Understanding the Subsurface

Sidney Green

Enhanced Production, Inc. (EPI) & University of Utah

Fellow of ARMA / Member NAE / Member Utah AES

Understanding the subsurface better is on many grand challenges lists.  The interest  is not new, and much progress has been made over the decades to better see into the earth.  Nevertheless the perception continues to be that only through actual drilling or excavation can one for sure know the subsurface in detail.  Such drilling and excavation leads to exceptional expense, disruptions, and often environmental impacts.  This author believes that understanding the heterogeneity of the rock mass physical and chemical complexity including discontinuities such as layer interfaces, fractures, and inclusions is the highest priority for better understanding of the subsurface.  The need for better understanding of the subsurface is driven by economic, environmental, and public perception considerations.  Better subsurface characterization is important.

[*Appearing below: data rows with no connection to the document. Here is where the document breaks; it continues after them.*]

/-- The donor record of a band group (Table LDL-9); without a figure EPRE and EPRE_HI are free values. AGE counts from
the newest occasion, or from the last PL_d where no occasion is held. -/
def Dev.donorRecord (d : Dev) (c : Ctx) (donors : List DonorFig) (s : Sub) : Dev :=
  let seg := (d.plan.committed.bind fun p => p.segIndex s.a.target 1).getD 0xFF
  let f := donors.find? fun f => f.seg == seg
  let pl := d.bel.pathLoss.find? fun e => e.1 == s.a.target
  let body : Bytes := match f with
    | some f =>
      if 0 < f.occ then
        leBytes 1 f.cand ++ leBytes 1 f.beam ++ level16 (coarse c.mode f.epre) ++ level16 (coarse c.mode f.epreHi)
      else leBytes 1 0xFF ++ leBytes 1 f.beam ++ leBytes 4 (Config.freeNoval d.free).toNat
    | none => leBytes 1 0xFF ++ leBytes 1 (d.beams.group s.a.target).donor ++
        leBytes 4 (Config.freeNoval d.free).toNat
  let fresh := pl.any fun e => decide (sub32 c.n e.2.2 ≤ 2048)
  let at_ := ((f.filter fun f => decide (0 < f.occ)).map (·.tick)).or (pl.map (·.2.2))
  let bytes := measHead 3 (4 * bitNat (c.mode == .hank)) s.a.subId c.n ++ body ++
    isoField c.mode (if fresh then pl.map fun e => floor16 e.2.1 else none) ++
    leBytes 2 ((f.map (·.occ)).getD 0) ++
    leBytes 2 ((at_.map fun n => min (sub32 c.n n) 65535).getD 65535) ++ leBytes 1 seg ++ zeros 11
  let d : Dev := { d with free := d.free + 1 }
  d.record c 4 bytes (succ32 c.n)

/-- Whether a MEAS.SUB of the next Plan window deletes a subscription. -/
def Dev.subEnds (d : Dev) (n id : Nat) : Bool :=
  d.pend.any fun p => p.tick == n && match p.what with
    | .sub a => a.subId == id && a.action == 2
    | _ => false

/-- One subscription's Close (R341, R349): it merges the tick, and delivers its record where one is due. A deleted
subscription delivers its last record at the Close before. Figures that are not `ok` were not delivered (R347). -/
def Dev.closeSub (d : Dev) (c : Ctx) (donors : List DonorFig) (ok : Bool) (id : Nat) : Dev :=
  match d.ldl.subs.find? fun s => s.a.subId == id with
  | none => d
  | some s =>
    let parts := d.subChain c s
    let formed := d.tapFormed c s.a && !s.idle
    let s := if formed then s.take (if ok && !parts.isEmpty then some (d.integrate c parts) else none) else s
    let due := decide (0 < s.a.div) && decide (0 < s.cnt) &&
      (c.n % s.a.div + 1 == s.a.div || d.subEnds (succ32 c.n) id)
    let d := if due then
        (if s.a.src ≤ 3 then d.powerRecord c s
         else if s.a.src = 4 then d.isoRecord c ok s
         else d.donorRecord c donors s)
      else d
    let s := if due then s.clear else s
    let subs := d.ldl.subs.map fun x => if x.a.subId = id then s else x
    { d with ldl := { d.ldl with subs := subs } }

/-- The subscriptions' part of a Close. -/
def Dev.closeSubs (d : Dev) (c : Ctx) (donors : List DonorFig) : Dev :=
  (d.ldl.subs.map fun s => s.a.subId).foldl (fun d id => d.closeSub c donors true id)
    { d with ldl := { d.ldl with prevSubs := d.ldl.subs } }

/-- Close a subscription again without the figures of its tick: the record that was to leave is dropped, and counts in
NOVAL_CNT once. -/
def Dev.undeliver (d : Dev) (c : Ctx) (id : Nat) : Dev :=
  let mine (r : Staged) : Bool := r.ring == 4 && fieldAt r.bytes 2 2 == id && fieldAt r.bytes 4 4 == c.n &&
    byteAt r.bytes 0 != 4
  let counted := d.host.staged.any fun r => mine r && byteAt r.bytes 1 / 2 % 2 == 1
  let noval := d.ldl.noval
  let old := d.ldl.prevSubs.find? fun s => s.a.subId == id
  let d : Dev := { d with
    host := { d.host with staged := d.host.staged.filter fun r => !mine r }
    ldl := { d.ldl with subs := d.ldl.subs.map fun s => if s.a.subId = id then old.getD s else s } }
  let d := d.closeSub c [] false id
  if counted then { d with ldl := { d.ldl with noval := noval } } else d

/-- Leadline's close overruns on hawser h: N_s of the positions with a strand on it stands as it was, and its subscriptions
close without a figure (R347, Table TCK-2). -/
def Dev.subsOverrun (d : Dev) (c : Ctx) (h : Nat) : Dev :=
  let hit (e : Nat × Nat × Int) : Bool := (d.serviceYarns c e.1 e.2.1).any fun y => y.2 / 256 == h
  let noise := (d.ldl.noise.filter fun e => !hit e) ++ d.ldl.prevNoise.filter hit
  let ids := (d.ldl.subs.filter fun s => subOwner c.hawsers s.a == some h).map (·.a.subId)
  ids.foldl (fun d id => d.undeliver c id) { d with ldl := { d.ldl with noise := noise } }
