end Sys2Proof.Machine
end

            Introduction:  Dr. Charles Fairhurst made an analogy of space exploration to underground exploration.  Unfortunately, to the lay person space may be quite glamorous while the underground is--well it's underground.  For those that get past what's glamorous and what's not, and think of what is important to mankind, the comparison of underground exploration and space exploration becomes meaningful.  We could not exist without harvesting underground resources, maybe the most visible are water and today fossil energy sources, not to mention harvesting minerals required to build bridges, cars and airplanes, minerals to generate and carry electricity, minerals to make windmills and batteries to store electric energy, harvesting underground space for storage and to dispose of certain wastes including toxic substances, and more.  And not to mention the impact of the shifting subsurface on inhabited areas including landslides and earthquakes, and the National security applications both defensive and offensive.  And the list goes on.

            Glamorous or not to the lay person, better subsurface characterization seems to be on any well thought out great challenges list that scientists and engineers would generate.  For example, the NAE Fourteen Goals, Grand Challenges contains six areas where the earth’s subsurface plays a significant role.  More thought provoking, however, is what is needed for better subsurface understanding and how this would be achieved. 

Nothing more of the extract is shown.